The final paragraph of chapter 13 begins: “The conclusion we have reached is that multicellular development was bound to increase in complexity as newly available elements were incorporated but could only do so by coexistence with simpler forms. Complexity is eventually self-defeating and the escape from this dilemma is only possible with an ecosystem of the simple and the complex.” Biochemistry is a tinker, so the first sentence is not surprising. There is a mishmash of systems layered upon more primitive ones, palimpsests sometimes peeking through. The second sentence is provocative. Is it true? I don’t know. But we do know that complex systems open the possibility of catastrophic system failure.

 

Things that jumped out of me:

(1) The evolution of life is all about kinetic traps. “Energized” molecules quickly dissipate energy in their thermodynamic progress towards the equilibrium state. But to get a system going that allows for control, kinetic traps are essential, as is the evolution of catalysts. Before central control emerged, persistence is about being trapped long enough or often enough.

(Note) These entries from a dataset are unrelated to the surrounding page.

-- ==== Sys2Proof/Machine/Run.lean ====
section
/-! DEFINITION. The moves of the machine: the issue of a word, the moves that the opcode table has no row for, and the
order of moves that stands in where the agenda says none (log entry 1). -/
namespace Sys2Proof.Machine

/-! The issue of a word (R22, R42, R81, R85) -/

/-- Issue the next word of the clause of the crew in focus: the checks before it, its meaning, the advance after it. -/
def State.issueWord (s : State) : Out :=
  match s.unissuable with
  | some f => .next (s.raise (flt f 0))
  | none => match s.clause.instr with
    | none => .next s
    | some i => match exec i s.beforeWord with
      | .next t => .next (t.afterWord i s.focus.chunk.ends)
      | .fault r => .fault r
      | .refused r => .refused r

/-- A crew has a clause in issue. -/
def Crew.inClause (c : Crew) : Bool := c.cur.isSome

/-- A crew has its turn: it comes into focus, and the one that was there stands first in the pool. -/
def State.turnTo (uid : Nat) (s : State) : State :=
  if s.focus.uid = uid then s
  else match s.pool.find? fun c => c.uid == uid with
    | some c =>
      let others := s.pool.filter fun x => x.uid != uid
      { s with focus := c, pool := if s.focus.uid = 0 then others else s.focus :: others }
    | none => s

/-- Bring a crew into focus and issue its next word, once the special-function unit has taken the word before it (R81,
R165). -/
def State.issueOf (uid : Nat) (s : State) : Out :=
  let t := s.turnTo uid
  if t.focus.uid = uid && t.focus.inClause && !t.focus.r.sfuWaits then t.issueWord else .next s

/-- The classes under which the words of a table row decode, the first of them (log entry 2). -/
def tableClass (w : Nat) (rest : List Nat) : EngineClass := (allClasses.find? fun c => (decode c w rest).isSome).getD .seq

/-- The crew in focus, a crew of 32 threads that no launch owns where there is none, has the instruction of a table word as
its clause, from its first word on; a prefix is followed by a zero word (R35, R36). -/
def State.withClauseWord (w : Nat) (s : State) : State :=
  let ws := [w % 2 ^ 32, w / 2 ^ 32 % 2 ^ 32, w / 2 ^ 64 % 2 ^ 32]
  let cls := tableClass (w % 2 ^ 32) (ws.drop 1)
  let pre := (decodeTableWord 96 w).any Instr.isPrefix
  let n := wordLen cls 1 (w % 2 ^ 32) (w / 2 ^ 32 % 2 ^ 32) + pre.toNat
  let all : Lanes := BitVec.allOnes 32
  let cl : Clause := ⟨0, ⟨fin 16 n, cls, 0, 0, 0, false, false, 0⟩, (ws.take n).map (BitVec.ofNat 32), 1, all, none, none, false, false⟩
  let r := { s.focus.r with tmask := all, emask := 0, inflight := [], frontier := [⟨0, all, 0, false⟩] }
  let fresh := s.focus.uid = 0
  let c := { s.focus with
    uid := if fresh then s.uids else s.focus.uid, r := r, shadow := r, cur := some cl, phase := .run, chunk := { Chunk.empty with clauses := 1 } }
  { s with focus := c, uids := if fresh then s.uids + 1 else s.uids, agenda := [] }

/-! What the physical world does (log entry 1) -/

/-- Ask the landings that a released line commits at, one after another, and for the partials that it merges (R202, R244,
R245); `false` where one makes it wait. -/
def State.passReleased (x : StreamOut) (s : State) : State × Bool :=
  let k := x.line.line * 128
  if !isHbm k && decide (k < 2 ^ 52) then (s, true)
  else match x.line.data with
    | .bytes _ => s.mergeFor x.id x.line.line
    | .reds _ _ _ => (s.landingsOf x.core x.line).foldl
        (fun (acc : State × Bool) j => if acc.2 then acc.1.passAt x.id j x.line.line else acc) (s, true)

/-- The `k`-th released STREAM line reaches its home, unless an earlier one of the line has to come first (R216, R217). -/
def State.streamVisible (k : Nat) (s : State) : State :=
  match s.streams[k]? with
  | none => s
  | some x =>
    if x.behind (s.streams.take k) then s
    else match s.passReleased x with
      | (s', true) => { s' with streams := s'.streams.eraseIdx k }.applyLine x.core x.crew x.line
      | (s', false) => s.waitAs s'

/-- The `k`-th released STREAM line is visible at a core ahead of its home (R217, R227): bytes that no sequentially consistent
access wrote, after every earlier one of the line that has to come first (R216, R224). -/
def State.streamSeen (k core : Nat) (s : State) : State :=
  match s.streams[k]? with
  | none => s
  | some x =>
    let plain := match x.line.data with
      | .bytes _ => isHbm (x.line.line * 128) && !x.line.sc
      | .reds _ _ _ => false
    let order := (s.streams.take k).all fun y => !x.behind [y] || y.seers.contains core
    if plain && order && decide (core < 288) && !x.seen.contains core then
      { s with streams := s.streams.set k { x with seen := x.seen ++ [core] } }
    else s

/-- The `k`-th posted access is acknowledged (R230): over a link that is up, and was since it was posted (R415). -/
def State.acknowledge (k : Nat) (s : State) : State :=
  match s.posted[k]? with
  | none => s
  | some p => if s.link p.peer = .up && !p.lost then { s with posted := s.posted.eraseIdx k } else s

/-- The `k`-th posted access is answered with an error (R240, R416): MEMERR for its crew, whose word is no longer known; where the
crew is gone, the event log alone has it. -/
def State.postError (k : Nat) (s : State) : State :=
  match s.posted[k]? with
  | none => s
  | some p =>
    if s.link p.peer != .up || p.lost then s
    else { s with posted := s.posted.eraseIdx k }.postCheck p.crew .memerr (BitVec.ofNat 64 p.addr)

/-- An uncorrectable error arises in what a crew's chunk produced or read, or in its undo log or shadow, which raises SOFT at
once (R211). -/
def State.softError (uid : Nat) (log : Bool) (s : State) : State :=
  match s.crew? uid with
  | none => s
  | some c =>
    if !c.uncommitted then s
    else if log then (if c.chunk.clauses = 0 then s else s.faultCrew uid .soft 0)
    else s.mapCrew uid fun c => { c with chunk := { c.chunk with soft := true } }

/-- A byte of committed data has an uncorrectable error (R181, R211). -/
def State.memError (a : Nat) (s : State) : State := if s.bad.contains a then s else { s with bad := a :: s.bad }

/-- What a move does, if nothing that it reads makes it wait. -/
def State.act (m : Move) (s : State) : Out :=
  match m with
  | .step i => exec i s
  | .issue c => s.issueOf c
  | .streamVisible k => .next (s.streamVisible k).settleOwed
  | .streamSeen k core => .next (s.streamSeen k core).settleOwed
  | .acknowledge k => .next (s.acknowledge k).settleOwed
  | .postError k => .next (s.postError k)
  | .inbound k => .next (s.inboundAgain k)
  | .softError c log => .next (s.softError c log)
  | .corrected core => .next (s.mapCore core fun k => { k with corrected := k.corrected + 1 })
  | .memError a => .next (s.memError a)
  | .firmwareMap n x => .next (s.firmwareMap n x)
  | .bootSplit n => .next { s with hub := { s.hub with nextUnits := n } }
  | .resizeBar2 n => .next { s with hub := { s.hub with bar2size := n } }

/-- A move whose read has to wait is not taken: a word in issue stands held (R92, R203, R246; log entry 44). -/
def State.notTaken (m : Move) (s : State) : State :=
  match m with
  | .issue c => s.onCrew c State.hold
  | _ => s

/-- Perform a move. -/
def State.perform (m : Move) (s : State) : Out :=
  match s.act m with
  | .next t => if t.stall then .next (s.notTaken m) else .next t
  | r => r

/-! The order of moves without an agenda -/

/-- Steps of the scheduler and the hub. -/
def State.hubMoves (s : State) : List Move :=
  let slots := (s.sched.slots.zipIdx.filter fun x => x.1.queue.isSome).map (·.2)
  let ofSlot := fun (i : Nat) => [Instr.launchStart i, .launchCompletion i, .preemptionRequest i, .contextSave i, .stopTimeout i, .contextResume i]
  let all := [slots.flatMap ofSlot,
    (s.sched.queues.filter Queue.copying).map fun x => .checkpointCopyDone x.num,
    if s.sched.tick ≤ s.now then [.rotationTick] else []]
  all.flatten.map Move.step

/-- The merges that a list of views may need (R298, R301). -/
def State.mergeMoves (s : State) (uid : Nat) : List Instr :=
  (List.finRange 16).flatMap fun i =>
    if (adjacent i (s.mergeBlock uid).zipIdx none).isSome || (s.routineOf uid i).isSome then
      [Instr.viewMerge uid i, .userMergeRoutine uid i]
    else []

/-- The steps of one crew. -/
def State.crewMoves (s : State) (c : Crew) : List Move :=
  let u := c.uid
  let before := [
    (c.r.frontier.filter Entry.redir).map fun e => Instr.redirectCompletion u e.pc,
    [.chunkCommit u, .landingRequest u, .softErrorFerry u, .exclusiveMode u, .bargeCommandEntry u, .tensorCommandEntry u, .gangStart u,
      .fenceWaitEnd u, .linkTimeout u, .sfuAcceptance c.core],
    (List.range c.r.inflight.length).map fun k => .longLatencyCompletion u k,
    match c.cur.bind Clause.word with
      | some (.view i ..) => [.userMergeRoutine u i]
      | _ => []]
  let after := [[Instr.frontierSelection u, .windowPlacement u, .taskStart u, .frameReady u], s.mergeMoves u, [.taskEnd u]]
  if u = 0 then []
  else [before.flatten.map Move.step, if c.inClause then [Move.issue u] else [], after.flatten.map Move.step].flatten

/-- The steps of a core's engines. -/
def State.engineMoves (s : State) : List Move :=
  let busy := s.cores.zipIdx.filter fun k =>
    !k.1.barge.queue.isEmpty || !k.1.barge.jobs.isEmpty || !k.1.barge.waits.isEmpty || !k.1.ten.isEmpty
  let ofCore := fun (k : Core × Nat) => List.flatten [
    [Instr.copyStart k.2],
    (List.range k.1.barge.jobs.length).flatMap fun j => [.copyLineCommit k.2 j, .copyCompletion k.2 j],
    (List.range k.1.barge.waits.length).map fun j => .tagWaitCompletion k.2 j,
    [.tensorCommandDispatch k.2, .tensorCommandCompletion k.2, .latchPairing (k.2 / 4)]]
  (busy.flatMap ofCore).map Move.step

/-- Tasks that wait to be taken: from a core's own deque, from hint queues, from another core. -/
def State.taskMoves (s : State) : List Move :=
  let own := (s.cores.zipIdx.filter fun k => !k.1.entries.isEmpty).map (·.2)
  let hinted := (s.dies.zipIdx.filter fun d => !d.1.hints.isEmpty).map (·.2)
  let dies := (List.range 8).filter fun d => own.any fun k => (s.coreAt k).entries.any (s.stealable d)
  let thieves := if dies.isEmpty then []
    else (List.range 288).filter fun k => s.coreIdle k && dies.contains (s.hub.regs.logical k).1
  let all := [own.map Instr.steal, hinted.flatMap fun d => (List.range 36).map fun j => .hintQueueTake (36 * d + j), thieves.map .steal]
  all.flatten.map Move.step

/-- Every move to try, in order: the hub, what waits to become visible or for the world outside, the engines, idle cores,
and the crews from the one longest out of focus: a crew that waits in a loop holds up nothing it waits for. -/
def State.moves (s : State) : List Move :=
  let outside : List Move := [(List.range s.streams.length).map Move.streamVisible, (List.range s.posted.length).map Move.acknowledge,
    (List.range s.inbound.length).map Move.inbound].flatten
  List.flatten [s.hubMoves, outside, s.engineMoves, s.taskMoves, (s.pool.reverse ++ [s.focus]).flatMap s.crewMoves,
    (s.sched.launches.flatMap fun l => s.mergeMoves l.uid).map Move.step]

/-- A move changes the machine, or stops it. -/
def State.changes (s : State) (m : Move) : Bool :=
  match s.perform m with
  | .next t => decide (t ≠ s)
  | _ => true

/-- A crew in a clause whose next word does not wait. -/
def Crew.ready (c : Crew) : Bool := !c.r.sfuWaits && c.cur.any fun k => !k.held

/-- The move that follows where the agenda says none: the acceptance of a special-function word of the crew in focus
(R165); its next word; that of another crew; or the first that changes something. -/
def State.plan (s : State) : Option Move :=
  if s.focus.r.sfuWaits && (s.focus.slotOn s.focus.core).isSome then some (.step (.sfuAcceptance s.focus.core))
  else if s.focus.ready then some (.issue s.focus.uid)
  else match s.pool.find? Crew.ready with
    | some c => some (.issue c.uid)
    | none => s.moves.find? s.changes

/-- The times at which something falls due: the next tick, the end of a wait for a crew or for a link. -/
def State.deadlines (s : State) : List Nat :=
  (s.sched.tick :: (s.sched.launches.filterMap fun l => l.stopAt.map fun t => t + s.hub.regs.stopTmo.toNat) ++
    s.fences.flatMap fun f => f.links.map fun l => l.2 + s.hub.regs.linkTmo.toNat).filter fun t => decide (s.now < t)

/-- Nothing can happen before the next deadline. -/
def State.idle (s : State) : State :=
  match s.deadlines with
  | [] => s
  | t :: ts => { s with now := ts.foldl min t }

/-- A step without an agenda. -/
def State.auto (s : State) : Out :=
  match s.plan with
  | some m => s.perform m
  | none => .next s.idle

end Sys2Proof.Machine
end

(2) Vesicles and other compartments within the cell have chemical environments that can be very different from the cytoplasm and use messenger systems similar to the “outside” of a cell, calcium-based systems for example.

(3) The rates of phosphate versus thioester hydrolysis can vary greatly over different pH and temperature. This may be a clue to a takeover of energy transduction from a thioester world to the modern one primarily using phosphate esters.

(4) The assertion the DNA codes qualitatively for proteins, but not quantitatively, is interesting. The quantitative aspects that require control and regulation were previously “set” by more primitive cells. Since I think a primitive metabolism is prior to nucleic acid coded information, this makes sense to me.

 

Things I need to ponder more: Why is negative feedback more prevalent in the evolution of living systems? Does it arise because living systems are thermodynamically semi-closed? I regularly tell my students in G-Chem II and P-Chem II that we study equilibrium thermodynamics because we can construct a model and its accompanying equations for closed systems. I contrast this to the non-equilibrium thermodynamics of open systems and use life as an example of staying alive by avoiding the equilibrium state. But an enclosed cell that tries to maintain some level of homeostasis along with growth and repair isn’t completely open. It’s very finicky about what goes in and what goes out, and what concentrations are maintained inside.

 

The authors also reminded me about the distinction between control and regulation: “Control acts at the level of metabolism and one part of it is concerned with the use of proteins including catalysts but not with their productions… Regulation acts at the level of gene and… was little altered from that in anaerobes by the development of multicellular organism…” From my slant, this suggests that control precedes regulation, at least on a local level. A protometabolic system evolves to control matter and energy. How? By tinkering! Why? I don’t know but it reminds me of the dictum: “What persists, persists. What does not, does not.”